The main goals of post-treatment care are to:1–3
- Prevent and detect recurrent or new cancers to enable timely and appropriate management
- Prevent, identify and manage medical and psychosocial late or chronic effects of cancer and cancer treatment
- Co-ordinate care between all providers to ensure the patient’s needs are met
- Help the patient to gain greater independence and self-management of their ongoing health and wellbeing
Surveillance for lung cancer recurrence and new cancer development
Recurrence and second primary cancer rates following lung cancer are variable and influenced by many factors, including:4, 5
- Ongoing risk factors, e.g. smoking
- Characteristics of the original malignancy
- Increased contact with healthcare leading to detection and diagnosis of a second primary cancer
Approximately half of people with lung cancer who undergo curative-intent surgery will have a local or distant
recurrence,6 with higher rates in those with larger tumours or occult lymph node metastases. The risk
of lung cancer recurrence is greatest within the first two years post-treatment.6 Distant recurrence often occurs
earlier than local recurrence.7 Local recurrence following surgery is reported in approximately one-quarter
of cases.8 Approximately 40% of people with limited stage small cell lung cancer (SCLC) will have recurrence
within the first year following chemoradiation, increasing to 60% in the first three years following treatment.6 Treatment
options following recurrence of SCLC may be limited; treatment is often palliative and symptom-based, but oligometastases* can
be treated curatively and second-line palliative treatments can improve quality of life and survival. For people with non-small
cell lung cancer (NSCL), treatment options and outcomes are more variable, depending on the specific type of cancer and
access to treatments.
*Metastatic disease (i.e. distant spread of cancer) that is limited in the extent, number and
distribution of tumours, responsive to local treatment
People who have had lung cancer are at risk of any second primary cancer; common second cancers include
head and neck, thyroid, pancreatic and bladder cancers.4 The risk of developing a new primary lung cancer two
or more years following curative-intent treatment is 1.5 – 2% per year.6
Primary care is well placed to provide follow-up and surveillance care
While follow-up of people treated for lung cancer has traditionally taken place in secondary care, in many instances this
can be provided in the community, e.g. by a general practitioner or nurse practitioner, or via outpatient services with
a clinical nurse specialist.2 One of the benefits of primary care-led follow-up is the provision of “survivorship”

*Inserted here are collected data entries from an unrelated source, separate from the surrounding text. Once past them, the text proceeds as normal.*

-- ==== Sys2Proof/Laws/Cycle.lean ====
section
/-! SUPPORT. What each step of a CYCLE can do: the record of each line after it, and what it leaves alone. -/

namespace Sys2Proof.Machine

/-- From w to w', only line l's record, the last-ready pointer and the trace may have changed. -/
structure LocalTo (l : Line) (w w' : Work) : Prop where
  others : ∀ m, m ≠ l → w'.blk.line m = w.blk.line m
  xb : w'.blk.xb = w.blk.xb
  evq : w'.blk.evq = w.blk.evq
  evqDrops : w'.blk.evqDrops = w.blk.evqDrops
  tone : w'.blk.tone = w.blk.tone
  cfg : w'.blk.cfg = w.blk.cfg

theorem LocalTo.refl (l : Line) (w : Work) : LocalTo l w w := ⟨fun _ _ => rfl, rfl, rfl, rfl, rfl, rfl⟩

theorem LocalTo.trans {l : Line} {w v u : Work} (h : LocalTo l w v) (k : LocalTo l v u) : LocalTo l w u :=
  ⟨fun m hm => (k.others m hm).trans (h.others m hm), k.xb.trans h.xb, k.evq.trans h.evq, k.evqDrops.trans h.evqDrops,
    k.tone.trans h.tone, k.cfg.trans h.cfg⟩

theorem LocalTo.modifyLine (l : Line) (w : Work) (f : LineRec → LineRec) : LocalTo l w (w.modifyLine l f) :=
  ⟨fun _ hm => line_modifyLine_ne _ _ hm, rfl, rfl, rfl, rfl, rfl⟩

theorem LocalTo.emit (l : Line) (w : Work) (r : Out) : LocalTo l w (w.emit r) := ⟨fun _ _ => rfl, rfl, rfl, rfl, rfl, rfl⟩

theorem LocalTo.setStatus (l : Line) (st : LineStatus) (w : Work) : LocalTo l w (setStatus l st w) :=
  ⟨fun _ hm => setStatus_line_ne _ _ hm, by simp, by simp, by simp, by simp, by simp⟩

theorem LocalTo.appendDigit (p : Params) (l : Line) (ch : Byte) (w : Work) : LocalTo l w (appendDigit p l ch w) := by
  rcases appendDigit_cases p l ch w with ⟨-, h⟩ | ⟨-, h⟩ <;> rw [h]
  · exact .modifyLine ..
  · exact .emit ..

/-- The digits after appendDigit (R170). -/
def appended (p : Params) (ch : Byte) (L : LineRec) : LineRec :=
  { L with digits := if L.digits.length < p.digitsMax then L.digits ++ [ch] else L.digits }

theorem appendDigit_line (p : Params) (l : Line) (ch : Byte) (w : Work) :
    (appendDigit p l ch w).blk.line l = appended p ch (w.blk.line l) := by
  rcases appendDigit_cases p l ch w with ⟨h, hw⟩ | ⟨h, hw⟩ <;> rw [hw]
  · simp [appended, h]
  · simp [appended, Nat.not_lt.mpr h]

theorem appendDigit_lastReady (p : Params) (l : Line) (ch : Byte) (w : Work) :
    (appendDigit p l ch w).blk.lastReady = w.blk.lastReady := by
  rcases appendDigit_cases p l ch w with ⟨-, h⟩ | ⟨-, h⟩ <;> rw [h] <;> rfl

theorem appendDigit_out (p : Params) (l : Line) (ch : Byte) (w : Work) :
    (appendDigit p l ch w).out = w.out ++ (if (w.blk.line l).digits.length < p.digitsMax then []
      else [.log .digitOverflow (BitVec.ofNat 16 l.val) (ch.setWidth 16)]) := by
  rcases appendDigit_cases p l ch w with ⟨h, hw⟩ | ⟨h, hw⟩ <;> rw [hw]
  · simp [h]
  · simp [Nat.not_lt.mpr h]

/-! Step 2: the pulse detector of one line. -/

/-- The record after the edge step (R194). -/
def edgeRec (c : Cfg) (e : Option Edge) (L : LineRec) : LineRec :=
  match L.pPhase, e with
  | .idle, some (.falling t) => beginPulse t L
  | .betweenPulses, some (.falling t) => beginPulse t L
  | .inPulse, some (.rising t) =>
    if c.pulseDebounceMs ≤ t - L.pEdge ∧ t - L.pEdge ≤ c.pulseLowMaxMs then
      { L with pCount := nextCount L.pCount, pPhase := .betweenPulses, pEdge := t }
    else pulseIdle L
  | _, _ => L

theorem edgeStep_line (l : Line) (e : Option Edge) (w : Work) :
    (edgeStep l e w).blk.line l = edgeRec w.blk.cfg e (w.blk.line l) := by
  unfold edgeStep edgeRec
  split <;> simp_all [endPulse]
  split <;> simp_all

theorem edgeStep_local (l : Line) (e : Option Edge) (w : Work) :
    LocalTo l w (edgeStep l e w) ∧ (edgeStep l e w).blk.lastReady = w.blk.lastReady := by
  unfold edgeStep
  split
  · exact ⟨.modifyLine .., rfl⟩
  · exact ⟨.modifyLine .., rfl⟩
  · unfold endPulse
    dsimp only
    split
    · exact ⟨.modifyLine .., rfl⟩
    · exact ⟨(LocalTo.emit ..).trans (.modifyLine ..), rfl⟩
  · exact ⟨.refl .., rfl⟩

/-- The record after a digit is emitted (R195). -/
def emitRec (p : Params) (L : LineRec) : LineRec :=
  let L1 := appended p (pulseDigit L.pCount) (pulseIdle L)
  if L.status = .ready then applyStatus .pulseDialing L1 else L1

/-- The gap condition of R195. -/
abbrev gapDue (c : Cfg) (now : Word) (L : LineRec) : Prop := L.pPhase = .betweenPulses ∧ c.digitGapMinMs ≤ elapsed now L.pEdge

/-- The timeout condition of R196. -/
abbrev lateDue (c : Cfg) (now : Word) (L : LineRec) : Prop := L.pPhase ≠ .idle ∧ c.pulseTimeoutMs < elapsed now L.pEdge

theorem emitDigit_line (p : Params) (l : Line) (w : Work) : (emitDigit p l w).blk.line l = emitRec p (w.blk.line l) := by
  unfold emitDigit emitRec
  have h : (appendDigit p l (pulseDigit (w.blk.line l).pCount) (w.modifyLine l pulseIdle)).blk.line l =
      appended p (pulseDigit (w.blk.line l).pCount) (pulseIdle (w.blk.line l)) := by simp [appendDigit_line]
  have hs : (appended p (pulseDigit (w.blk.line l).pCount) (pulseIdle (w.blk.line l))).status = (w.blk.line l).status := rfl
  by_cases hr : (w.blk.line l).status = .ready
  · simp [h, hs, hr]
  · simp [h, hs, hr]

theorem emitDigit_local (p : Params) (l : Line) (w : Work) :
    LocalTo l w (emitDigit p l w) ∧
    (emitDigit p l w).blk.lastReady =
      if (w.blk.line l).status = .ready ∧ w.blk.lastReady = some l then none else w.blk.lastReady := by
  have h : (appendDigit p l (pulseDigit (w.blk.line l).pCount) (w.modifyLine l pulseIdle)).blk.line l =
      appended p (pulseDigit (w.blk.line l).pCount) (pulseIdle (w.blk.line l)) := by simp [appendDigit_line]
  have hs : (appended p (pulseDigit (w.blk.line l).pCount) (pulseIdle (w.blk.line l))).status = (w.blk.line l).status := rfl
  have hl := (LocalTo.modifyLine l w pulseIdle).trans (.appendDigit p l (pulseDigit (w.blk.line l).pCount) _)
  unfold emitDigit
  by_cases hr : (w.blk.line l).status = .ready
  · simp only [h, hs, hr, if_true]
    exact ⟨hl.trans (.setStatus ..), by simp [nextLastReady, appendDigit_lastReady]⟩
  · simp only [h, hs, hr, if_false]
    exact ⟨hl, by simp [appendDigit_lastReady]⟩

/-- What gapAndTimeout can do (R195, R196). -/
theorem gapAndTimeout_cases (p : Params) (now : Word) (l : Line) (w : Work) :
    (gapDue w.blk.cfg now (w.blk.line l) ∧ gapAndTimeout p now l w = emitDigit p l w) ∨
    (¬ gapDue w.blk.cfg now (w.blk.line l) ∧ lateDue w.blk.cfg now (w.blk.line l) ∧
      gapAndTimeout p now l w = pulseTimeout l w) ∨
    (¬ gapDue w.blk.cfg now (w.blk.line l) ∧ ¬ lateDue w.blk.cfg now (w.blk.line l) ∧ gapAndTimeout p now l w = w) := by
  unfold gapAndTimeout gapDue lateDue
  dsimp only
  split
  · exact .inl ⟨‹_›, rfl⟩
  · split
    · exact .inr (.inl ⟨‹_›, ‹_›, rfl⟩)
    · exact .inr (.inr ⟨‹_›, ‹_›, rfl⟩)
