/-- Every command that answers leaves the parameters, and the block as one of the writes leaves it. -/
theorem exec_leaves (i : Instr) (s : State) : Leaves i s (exec i s) := by
  cases i with
  | nop => exact respond_leaves (.nothing _)
  | eqPush addr pin lvl => exact execEqPush_leaves addr pin lvl s
  | eqPollMatch addr pin => exact poll_leaves (.pollMatch addr pin) _ s
  | eqPollAddr addr => exact poll_leaves (.pollAddr addr) _ s
  | eqPollAny => exact poll_leaves .pollAny _ s
  | eqClear => exact respond_leaves (.taken .clear (List.nil_sublist _))
  | lrSetStatus la sv => exact checked_leaves fun ⟨l, st⟩ _ => respond_leaves (.status la sv l st)
  | lrSetTimer la => exact checked_leaves fun _ _ => respondLine_leaves (.setTimer la _)
  | lrResetTimer la => exact checked_leaves fun _ _ => respondLine_leaves (.resetTimer la _)
  | lrTakeChanges => exact respond_leaves (.everyLine (f := fun _ L => { L with change := false }) fun _ => .takeChange _)
  | lrTakeExpired => exact respond_leaves (.everyLine (f := fun _ L => { L with expired := false }) fun _ => .takeExpired _)
  | lrSetPeer la lb sv => exact checked_leaves fun ⟨_, o, side⟩ _ => respondLine_leaves (.peer la lb sv side o _)
  | lrReadDigit la => exact execLrReadDigit_leaves la s
  | lrReadLine => exact checked_leaves fun _ _ => respond_leaves (.nothing _)
  | tdActivate => exact respond_leaves .toneOn
  | tdDeactivate => exact respond_leaves .toneOff
  | rgStart la => exact execRgStart_leaves la s
  | rgStop la => exact checked_leaves fun _ _ => respondLine_leaves (.stopRing la _)
  | rgStopAll => exact execRgStopAll_leaves s
  | xbSet la lb sv => exact checked_leaves fun ⟨x, y, c⟩ h => respond_leaves (.pair la lb sv x y (xbSetOperands_ne h) c)
  | xbGet => exact checked_leaves fun _ _ => respond_leaves (.nothing _)
  | xbAreConnected => exact checked_leaves fun _ _ => respond_leaves (.nothing _)
  | xbGetConnected => exact checked_leaves fun _ _ => respond_leaves (.nothing _)
  | xbGetAll => exact checked_leaves fun _ _ => respond_leaves (.nothing _)
  | xbDisconnect la => exact checked_leaves fun x _ => respond_leaves (.unpaired la x)
  | regRead => exact checked_leaves fun _ _ => respond_leaves (.nothing _)
  | regWrite reg => exact checked_leaves fun r _ => respond_leaves (.config reg r)
  | cycle => exact respond_leaves .cycle

end Sys2Proof.Machine
end

section
/-! PROOFS. The invariants of spec/10_state.md R48: they hold at reset, and each operation of the block keeps them. -/

namespace Sys2Proof.Machine

/-! The operations on one record. -/

section LineInvariant

variable {p : Params} {c : Cfg} {now : Word} {L : LineRec}

theorem LineInv.of_reset (p : Params) : LineInv p LineRec.reset where
  ring_idle := fun _ => rfl
  idle_low := fun _ => ⟨rfl, rfl⟩
  pause_low := nofun
  toggling_rm := nofun
  idle_count := fun _ => rfl
  between_count := nofun
  count_le := Nat.zero_le _
  idle_digits := fun _ => rfl
  digits_le := Nat.zero_le _

/-- A status of the registry or of a decoder (R160): on Idle the digits are cleared, else the cadence is stopped. -/
theorem LineInv.applyStatus (h : LineInv p L) (st : LineStatus) : LineInv p (applyStatus st L) := by
  rw [applyStatus_eq]
  by_cases hst : st = .idle
  · subst hst
    exact { h with
      ring_idle := fun _ => rfl
      idle_low := fun hr => by simpa using h.idle_low hr
      pause_low := fun hr => by simpa using h.pause_low hr
      toggling_rm := fun hr => by simpa using h.toggling_rm hr
      idle_digits := fun _ => rfl
      digits_le := Nat.zero_le _ }
  · have low : (if st ≠ .idle ∧ L.rPhase ≠ .idle then false else L.fr) = false ∧
        (if st ≠ .idle ∧ L.rPhase ≠ .idle then false else L.rm) = false := by
      by_cases hr : L.rPhase = .idle
      · simpa [hr] using h.idle_low hr
      · simp [hst, hr]
    simp only [if_neg hst]
    exact { h with
      ring_idle := fun hr => absurd rfl hr
      idle_low := fun _ => low
      pause_low := nofun
      toggling_rm := nofun
      idle_digits := fun hs => absurd hs hst }

theorem LineInv.setLineTimer (h : LineInv p L) (now d : Word) : LineInv p (setLineTimer now d L) := { h with }

theorem LineInv.cancelTimer (h : LineInv p L) : LineInv p (cancelTimer L) := { h with }

theorem LineInv.timerExpiry (h : LineInv p L) (now : Word) : LineInv p (timerExpiry now L) := by
  unfold Machine.timerExpiry
  split
  · exact { h with }
  · exact h

theorem LineInv.setPeer (h : LineInv p L) (side : PeerSide) (o : Option Line) : LineInv p (setPeer side o L) := by
  cases side with
  | incoming => exact { h with }
  | outgoing => exact { h with }

theorem LineInv.appended (h : LineInv p L) (hs : L.status ≠ .idle) (ch : Byte) : LineInv p (appended p ch L) := by
  unfold Machine.appended
  exact { h with
    idle_digits := fun hi => absurd hi hs
    digits_le := by
      by_cases hroom : L.digits.length < p.digitsMax
      · simp only [hroom, if_true, List.length_append, List.length_singleton]
        exact hroom
      · simpa [hroom] using h.digits_le }

/-! The ring cadence (R250 to R257). -/

theorem LineInv.forceStop (h : LineInv p L) : LineInv p (forceStop L) :=
  { h with
    ring_idle := fun hr => absurd rfl hr
    idle_low := fun _ => ⟨rfl, rfl⟩
    pause_low := nofun
    toggling_rm := nofun }

theorem LineInv.stopRing (h : LineInv p L) : LineInv p (stopRing L) := by
  unfold Machine.stopRing
  split
  · exact h.forceStop
  · exact h

theorem LineInv.beginToggling (h : LineInv p L) (hs : L.status = .idle) (now : Word) : LineInv p (beginToggling now L) :=
  { h with
    ring_idle := fun _ => hs
    idle_low := nofun
    pause_low := nofun
    toggling_rm := fun _ => rfl }

theorem LineInv.endToggling (h : LineInv p L) (hs : L.status = .idle) (c : Cfg) (now : Word) :
    LineInv p (endToggling c now L) := by
  unfold Machine.endToggling
  dsimp only
  split
  · exact { h with
      ring_idle := fun hr => absurd rfl hr
      idle_low := fun _ => ⟨rfl, rfl⟩
      pause_low := nofun
      toggling_rm := nofun }
  · exact { h with
      ring_idle := fun _ => hs
      idle_low := nofun
      pause_low := fun _ => ⟨rfl, rfl⟩
      toggling_rm := nofun }
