/-- SEAL and OPEN with LEN > MSG_BUF_BYTES complete with BAD_LENGTH and no other effect (R85, R86, R19). -/
def Obligations.MessageCommandsRejectABadLength : Prop :=
  ∀ s : State, s.keyValid = true → s.cfg.msgBufBytes < s.len.toNat →
    exec .sealMsg s = .next { s with err := 0x4, busy := false } ∧
    exec .openMsg s = .next { s with err := 0x4, busy := false }

/-- SEAL and OPEN fault exactly when they reach a message with an unwritten byte (R47). -/
def Obligations.MessageCommandsFaultOnUnwrittenBytes : Prop :=
  ∀ (s : State) (i : Instr), i = .sealMsg ∨ i = .openMsg →
    (exec i s = .fault .messageUnwritten ↔
      s.keyValid = true ∧ s.len.toNat ≤ s.cfg.msgBufBytes ∧ ∃ a, a < s.len.toNat ∧ s.buf.read a = none)

/-- The frame of the four commands that store nothing: NOP, KEYSCHED, ENCBLK, DECBLK (R89, R74, R65, R66). RK and KEYVALID
belong to KEYSCHED, DOUT to ENCBLK and DECBLK. -/
def Obligations.RegisterCommandsFrame : Prop :=
  ∀ (i : Instr) (s t : State), i ≠ .sealMsg → i ≠ .openMsg → exec i s = .next t →
    (∀ a, t.buf.read a = s.buf.read a) ∧ t.tag = s.tag ∧
    (i ≠ .keysched → t.rk = s.rk ∧ t.keyValid = s.keyValid) ∧
    (i ≠ .encblk → i ≠ .decblk → t.dout = s.dout) ∧
    t.ovr = s.ovr ∧ t.cmd = s.cmd ∧ t.len = s.len ∧ t.key = s.key ∧ t.nonce = s.nonce ∧ t.din = s.din ∧
    t.cfg = s.cfg ∧ t.inputs = s.inputs ∧ t.answers = s.answers

/-- The frame of SEAL and OPEN (R41, R85, R86): every byte of BUF outside [0, LEN) reads as before, and of the registers
only TAG (SEAL), ERR and BUSY may change. -/
def Obligations.MessageCommandsFrame : Prop :=
  ∀ (i : Instr) (s t : State), i = .sealMsg ∨ i = .openMsg → exec i s = .next t →
    (∀ a, s.len.toNat ≤ a → t.buf.read a = s.buf.read a) ∧
    (i = .openMsg → t.tag = s.tag) ∧
    t.rk = s.rk ∧ t.keyValid = s.keyValid ∧ t.dout = s.dout ∧
    t.ovr = s.ovr ∧ t.cmd = s.cmd ∧ t.len = s.len ∧ t.key = s.key ∧ t.nonce = s.nonce ∧ t.din = s.din ∧
    t.cfg = s.cfg ∧ t.inputs = s.inputs ∧ t.answers = s.answers

/-! ### The cipher and the mode -/

/-- The S-box is a permutation of 0..255, with the four entries that R57 names. -/
def Obligations.SboxIsAPermutation : Prop :=
  (∀ x y : Byte, sbox x = sbox y → x = y) ∧
  sbox 0x00 = 0xD6 ∧ sbox 0x01 = 0x90 ∧ sbox 0xEF = 0x84 ∧ sbox 0xFF = 0x48

/-- tau substitutes each of the four byte lanes of a word by itself; with the rule's example (R58). -/
def Obligations.TauSubstitutesEachLane : Prop :=
  (∀ (a : Word) (j : Nat), j < 4 → (tau a).extractLsb' (8 * j) 8 = sbox (a.extractLsb' (8 * j) 8)) ∧
  tau 0x00000001 = 0xD6D6D690

/-- Each bit of L(b) and of L'(b) is the XOR of the bits that the rotations name: rotl by n brings bit i-n to bit i. L is
linear over XOR. With the rules' examples. All of it is derived from the definitions of R59 and R71. -/
def Obligations.DiffusionBits : Prop :=
  (∀ (b : Word) (i : Nat), i < 32 →
    (diffuse b).getLsbD i = (b.getLsbD i ^^ b.getLsbD ((i + 30) % 32) ^^ b.getLsbD ((i + 22) % 32) ^^
      b.getLsbD ((i + 14) % 32) ^^ b.getLsbD ((i + 8) % 32)) ∧
    (diffuseKey b).getLsbD i = (b.getLsbD i ^^ b.getLsbD ((i + 19) % 32) ^^ b.getLsbD ((i + 9) % 32))) ∧
  (∀ a b : Word, diffuse (a ^^^ b) = diffuse a ^^^ diffuse b) ∧ diffuse 0 = 0 ∧
  diffuse 0x00000001 = 0x01040405 ∧ diffuse 0xFFFFFFFF = 0xFFFFFFFF ∧
  diffuseKey 0x00000001 = 0x00802001 ∧ diffuseKey 0xFFFFFFFF = 0xFFFFFFFF

/-- Decryption undoes encryption and the other way round, under any round keys; so does DECBLK after ENCBLK on its result,
and ENCBLK after DECBLK. Derived from R61 to R66, as R67 is. -/
def Obligations.CipherRoundTrip : Prop :=
  (∀ (rk : Vector Word 32) (b : Block), decryptBlock rk (encryptBlock rk b) = b ∧ encryptBlock rk (decryptBlock rk b) = b) ∧
  ∀ s : State, s.keyValid = true →
    (∃ t u, exec .encblk s = .next t ∧ exec .decblk { t with din := t.dout, busy := true } = .next u ∧
      u.dout = s.din ∧ u.err = 0x0) ∧
    (∃ t u, exec .decblk s = .next t ∧ exec .encblk { t with din := t.dout, busy := true } = .next u ∧
      u.dout = s.din ∧ u.err = 0x0)

/-- inc32 keeps bytes 0 to 11 and adds one to the number in bytes 12 to 15, modulo 2^32; so it steps from one counter block
to the next, which R76 derives from R75. With the corner case of R76, the wrap. -/
def Obligations.CounterIncrement : Prop :=
  (∀ y : Block, (∀ i, i < 12 → blockByte (inc32 y) i = blockByte y i) ∧
    (blockWord (inc32 y) 3).toNat = ((blockWord y 3).toNat + 1) % 2 ^ 32) ∧
  (∀ (n : BitVec 96) (j : Nat), inc32 (counterBlock n j) = counterBlock n (j + 1)) ∧
  (∀ n : BitVec 96, inc32 (n ++ 0xFFFFFFFF#32) = n ++ 0x00000000#32)

/-- Inside one command there are at most MSG_BUF_BYTES / 16 <= 2^20 blocks, the counter of block j is 1 + j and does not
wrap, and the counter blocks are pairwise distinct (derived, as R88 is, from R75, R77 and R8), and so are the keystream
blocks (E is injective by R67). -/
def Obligations.KeystreamBlocksAreDistinct : Prop :=
  ∀ s : State, s.cfg.wf → s.len.toNat ≤ s.cfg.msgBufBytes →
    blockCount s.len.toNat ≤ s.cfg.msgBufBytes / 16 ∧ s.cfg.msgBufBytes / 16 ≤ 2 ^ 20 ∧
    ∀ j k : Nat, j < blockCount s.len.toNat → k < blockCount s.len.toNat →
      (blockWord (counterBlock (nonceBits s.nonce) j) 3).toNat = 1 + j ∧ 1 + j ≤ 2 ^ 20 ∧
      (j ≠ k → counterBlock (nonceBits s.nonce) j ≠ counterBlock (nonceBits s.nonce) k ∧
        encryptBlock s.rk (counterBlock (nonceBits s.nonce) j) ≠ encryptBlock s.rk (counterBlock (nonceBits s.nonce) k))

/-- The multiplier computes the product of polynomials over GF(2) modulo x^128 + x^7 + x^2 + x + 1 (R79), where the
coefficient of x^i of a block is its bit 127 - i. -/
def Obligations.GfMulIsThePolynomialProduct : Prop :=
  ∀ x y : Block,
    let poly := fun b : Block =>
      ∑ i ∈ Finset.range 128, if b.getLsbD (127 - i) then (Polynomial.X : Polynomial (ZMod 2)) ^ i else 0
    (Polynomial.X ^ 128 + Polynomial.X ^ 7 + Polynomial.X ^ 2 + Polynomial.X + 1) ∣ (poly x * poly y - poly (gfMul x y))

/-- The block 80 00 .. 00 is the identity of the multiplication, on both sides, and zero gives zero (R79). -/
def Obligations.GfMulIdentityAndZero : Prop :=
  ∀ x : Block, gfMul x 0x80000000000000000000000000000000 = x ∧ gfMul 0x80000000000000000000000000000000 x = x ∧
    gfMul x 0 = 0 ∧ gfMul 0 x = 0

/-- The multiplication is commutative and associative, and it distributes over XOR (R79). -/
def Obligations.GfMulAlgebra : Prop :=
  ∀ x y z : Block, gfMul x y = gfMul y x ∧ gfMul (gfMul x y) z = gfMul x (gfMul y z) ∧
    gfMul x (y ^^^ z) = gfMul x y ^^^ gfMul x z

care that encompasses the patient’s cancer-related care, as well as management of co-morbidities and other health and wellbeing
needs, including lifestyle interventions (e.g. smoking cessation, reducing alcohol intake, improved diet) and psychological
support (see: “Psychological symptoms and cognitive changes following lung cancer treatment”).9 Potential
issues with primary care-led follow-up include the time constraints on general practice and additional cost to patients
of primary care appointments, which can be a significant factor. Telephone follow-up with a nurse, where appropriate, may
help to mitigate this cost for the patient.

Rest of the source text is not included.